▶ _Dataset records_
-- Opening Marker --

-- ==== Sys2Proof/Machine/CallStack.lean ====
section
/-! DEFINITION. The call-stack control primitives (43_call_stack.md R110, R111). No instruction invokes them (R113). -/

namespace Sys2Proof.Machine

/-- `StackPush(a)` (43_call_stack.md R110): write `STACK[SP]`, then `SP <- SP + 1`; a full stack raises
STACK_OVERFLOW and writes nothing. -/
def State.stackPush (a : Word) (s : State) : Except Event State :=
  if h : s.sp.val = Config.stackCap then .error (.stackOverflow a)
  else
    have hlt : s.sp.val < 64 := by have := s.sp.isLt; simp at h; omega
    .ok (s.setStack (s.stack.set s.sp.val a) ⟨s.sp.val + 1, by omega⟩)

/-- `StackPop()` (43_call_stack.md R111): `SP <- SP - 1`, return `STACK[SP]`; an empty stack raises STACK_UNDERFLOW
and changes nothing; the popped slot keeps its value. -/
def State.stackPop (s : State) : Except Event (Word × State) :=
  if h : s.sp.val = 0 then .error .stackUnderflow
  else
    have hlt : s.sp.val - 1 < 64 := by have := s.sp.isLt; omega
    .ok (s.stack[s.sp.val - 1], s.setStack s.stack ⟨s.sp.val - 1, by omega⟩)

/-- A step that pushes: the event, if one is raised, is taken (60_exceptions.md R124). -/
def State.pushStep (a : Word) (s : State) : State :=
  match s.stackPush a with
  | .ok s' => s'
  | .error e => s.raise e

/-- A step that pops, with the value popped if there is one (60_exceptions.md R124). -/
def State.popStep (s : State) : Option Word × State :=
  match s.stackPop with
  | .ok (a, s') => (some a, s')
  | .error e => (none, s.raise e)

end Sys2Proof.Machine
end

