/-! ## `setPc` -/

@[simp] theorem setPc_v (w : Word) : (s.setPc w).v = s.v := rfl
@[simp] theorem setPc_i (w : Word) : (s.setPc w).i = s.i := rfl
@[simp] theorem setPc_pc (w : Word) : (s.setPc w).pc = w := rfl
@[simp] theorem setPc_stack (w : Word) : (s.setPc w).stack = s.stack := rfl
@[simp] theorem setPc_sp (w : Word) : (s.setPc w).sp = s.sp := rfl
@[simp] theorem setPc_dt (w : Word) : (s.setPc w).dt = s.dt := rfl
@[simp] theorem setPc_st (w : Word) : (s.setPc w).st = s.st := rfl
@[simp] theorem setPc_fb (w : Word) : (s.setPc w).fb = s.fb := rfl
@[simp] theorem setPc_mem (w : Word) : (s.setPc w).mem = s.mem := rfl
@[simp] theorem setPc_run (w : Word) : (s.setPc w).run = s.run := rfl
@[simp] theorem setPc_cause (w : Word) : (s.setPc w).cause = s.cause := rfl
@[simp] theorem setPc_causeInfo (w : Word) : (s.setPc w).causeInfo = s.causeInfo := rfl
@[simp] theorem setPc_history (w : Word) : (s.setPc w).history = s.history := rfl
@[simp] theorem setPc_glyphTable (w : Word) : (s.setPc w).glyphTable = s.glyphTable := rfl
@[simp] theorem setPc_arrivals (w : Word) : (s.setPc w).arrivals = s.arrivals := rfl

/-! ## `setI` -/

@[simp] theorem setI_v (w : Word) : (s.setI w).v = s.v := rfl
@[simp] theorem setI_i (w : Word) : (s.setI w).i = w := rfl
@[simp] theorem setI_pc (w : Word) : (s.setI w).pc = s.pc := rfl
@[simp] theorem setI_stack (w : Word) : (s.setI w).stack = s.stack := rfl
@[simp] theorem setI_sp (w : Word) : (s.setI w).sp = s.sp := rfl
@[simp] theorem setI_dt (w : Word) : (s.setI w).dt = s.dt := rfl
@[simp] theorem setI_st (w : Word) : (s.setI w).st = s.st := rfl
@[simp] theorem setI_fb (w : Word) : (s.setI w).fb = s.fb := rfl
@[simp] theorem setI_mem (w : Word) : (s.setI w).mem = s.mem := rfl
@[simp] theorem setI_run (w : Word) : (s.setI w).run = s.run := rfl
@[simp] theorem setI_cause (w : Word) : (s.setI w).cause = s.cause := rfl
@[simp] theorem setI_causeInfo (w : Word) : (s.setI w).causeInfo = s.causeInfo := rfl
@[simp] theorem setI_history (w : Word) : (s.setI w).history = s.history := rfl
@[simp] theorem setI_glyphTable (w : Word) : (s.setI w).glyphTable = s.glyphTable := rfl
@[simp] theorem setI_arrivals (w : Word) : (s.setI w).arrivals = s.arrivals := rfl

/-! ## `setV` -/

@[simp] theorem setV_v (r : Vector Byte 16) : (s.setV r).v = r := rfl
@[simp] theorem setV_i (r : Vector Byte 16) : (s.setV r).i = s.i := rfl
@[simp] theorem setV_pc (r : Vector Byte 16) : (s.setV r).pc = s.pc := rfl
@[simp] theorem setV_stack (r : Vector Byte 16) : (s.setV r).stack = s.stack := rfl
@[simp] theorem setV_sp (r : Vector Byte 16) : (s.setV r).sp = s.sp := rfl
@[simp] theorem setV_dt (r : Vector Byte 16) : (s.setV r).dt = s.dt := rfl
@[simp] theorem setV_st (r : Vector Byte 16) : (s.setV r).st = s.st := rfl
@[simp] theorem setV_fb (r : Vector Byte 16) : (s.setV r).fb = s.fb := rfl
@[simp] theorem setV_mem (r : Vector Byte 16) : (s.setV r).mem = s.mem := rfl
@[simp] theorem setV_run (r : Vector Byte 16) : (s.setV r).run = s.run := rfl
@[simp] theorem setV_cause (r : Vector Byte 16) : (s.setV r).cause = s.cause := rfl
@[simp] theorem setV_causeInfo (r : Vector Byte 16) : (s.setV r).causeInfo = s.causeInfo := rfl
@[simp] theorem setV_history (r : Vector Byte 16) : (s.setV r).history = s.history := rfl
@[simp] theorem setV_glyphTable (r : Vector Byte 16) : (s.setV r).glyphTable = s.glyphTable := rfl
@[simp] theorem setV_arrivals (r : Vector Byte 16) : (s.setV r).arrivals = s.arrivals := rfl

/-! ## `setFb` -/

@[simp] theorem setFb_v (f : Framebuffer) : (s.setFb f).v = s.v := rfl
@[simp] theorem setFb_i (f : Framebuffer) : (s.setFb f).i = s.i := rfl
@[simp] theorem setFb_pc (f : Framebuffer) : (s.setFb f).pc = s.pc := rfl
@[simp] theorem setFb_stack (f : Framebuffer) : (s.setFb f).stack = s.stack := rfl
@[simp] theorem setFb_sp (f : Framebuffer) : (s.setFb f).sp = s.sp := rfl
@[simp] theorem setFb_dt (f : Framebuffer) : (s.setFb f).dt = s.dt := rfl
@[simp] theorem setFb_st (f : Framebuffer) : (s.setFb f).st = s.st := rfl
@[simp] theorem setFb_fb (f : Framebuffer) : (s.setFb f).fb = f := rfl
@[simp] theorem setFb_mem (f : Framebuffer) : (s.setFb f).mem = s.mem := rfl
@[simp] theorem setFb_run (f : Framebuffer) : (s.setFb f).run = s.run := rfl
@[simp] theorem setFb_cause (f : Framebuffer) : (s.setFb f).cause = s.cause := rfl
@[simp] theorem setFb_causeInfo (f : Framebuffer) : (s.setFb f).causeInfo = s.causeInfo := rfl
@[simp] theorem setFb_history (f : Framebuffer) : (s.setFb f).history = s.history := rfl
@[simp] theorem setFb_glyphTable (f : Framebuffer) : (s.setFb f).glyphTable = s.glyphTable := rfl
@[simp] theorem setFb_arrivals (f : Framebuffer) : (s.setFb f).arrivals = s.arrivals := rfl

/-! ## `setMem` -/

@[simp] theorem setMem_v (m : Memory) : (s.setMem m).v = s.v := rfl
@[simp] theorem setMem_i (m : Memory) : (s.setMem m).i = s.i := rfl
@[simp] theorem setMem_pc (m : Memory) : (s.setMem m).pc = s.pc := rfl
@[simp] theorem setMem_stack (m : Memory) : (s.setMem m).stack = s.stack := rfl
@[simp] theorem setMem_sp (m : Memory) : (s.setMem m).sp = s.sp := rfl
@[simp] theorem setMem_dt (m : Memory) : (s.setMem m).dt = s.dt := rfl
@[simp] theorem setMem_st (m : Memory) : (s.setMem m).st = s.st := rfl
@[simp] theorem setMem_fb (m : Memory) : (s.setMem m).fb = s.fb := rfl
@[simp] theorem setMem_mem (m : Memory) : (s.setMem m).mem = m := rfl
@[simp] theorem setMem_run (m : Memory) : (s.setMem m).run = s.run := rfl
@[simp] theorem setMem_cause (m : Memory) : (s.setMem m).cause = s.cause := rfl
@[simp] theorem setMem_causeInfo (m : Memory) : (s.setMem m).causeInfo = s.causeInfo := rfl
@[simp] theorem setMem_history (m : Memory) : (s.setMem m).history = s.history := rfl
@[simp] theorem setMem_glyphTable (m : Memory) : (s.setMem m).glyphTable = s.glyphTable := rfl
@[simp] theorem setMem_arrivals (m : Memory) : (s.setMem m).arrivals = s.arrivals := rfl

-- Closing Marker --

▶ _Work to be completed_
Give back exactly the lines above, from the line containing "(s.setPc w).st = s.st := rfl" through the line containing "w).pc = s.pc := rfl", with both end lines and nothing more.

▶ _Task output_
@[simp] theorem setPc_st (w : Word) : (s.setPc w).st = s.st := rfl
@[simp] theorem setPc_fb (w : Word) : (s.setPc w).fb = s.fb := rfl
@[simp] theorem setPc_mem (w : Word) : (s.setPc w).mem = s.mem := rfl
@[simp] theorem setPc_run (w : Word) : (s.setPc w).run = s.run := rfl
@[simp] theorem setPc_cause (w : Word) : (s.setPc w).cause = s.cause := rfl
@[simp] theorem setPc_causeInfo (w : Word) : (s.setPc w).causeInfo = s.causeInfo := rfl
@[simp] theorem setPc_history (w : Word) : (s.setPc w).history = s.history := rfl
@[simp] theorem setPc_glyphTable (w : Word) : (s.setPc w).glyphTable = s.glyphTable := rfl
@[simp] theorem setPc_arrivals (w : Word) : (s.setPc w).arrivals = s.arrivals := rfl

/-! ## `setI` -/

@[simp] theorem setI_v (w : Word) : (s.setI w).v = s.v := rfl
@[simp] theorem setI_i (w : Word) : (s.setI w).i = w := rfl
@[simp] theorem setI_pc (w : Word) : (s.setI w).pc = s.pc := rfl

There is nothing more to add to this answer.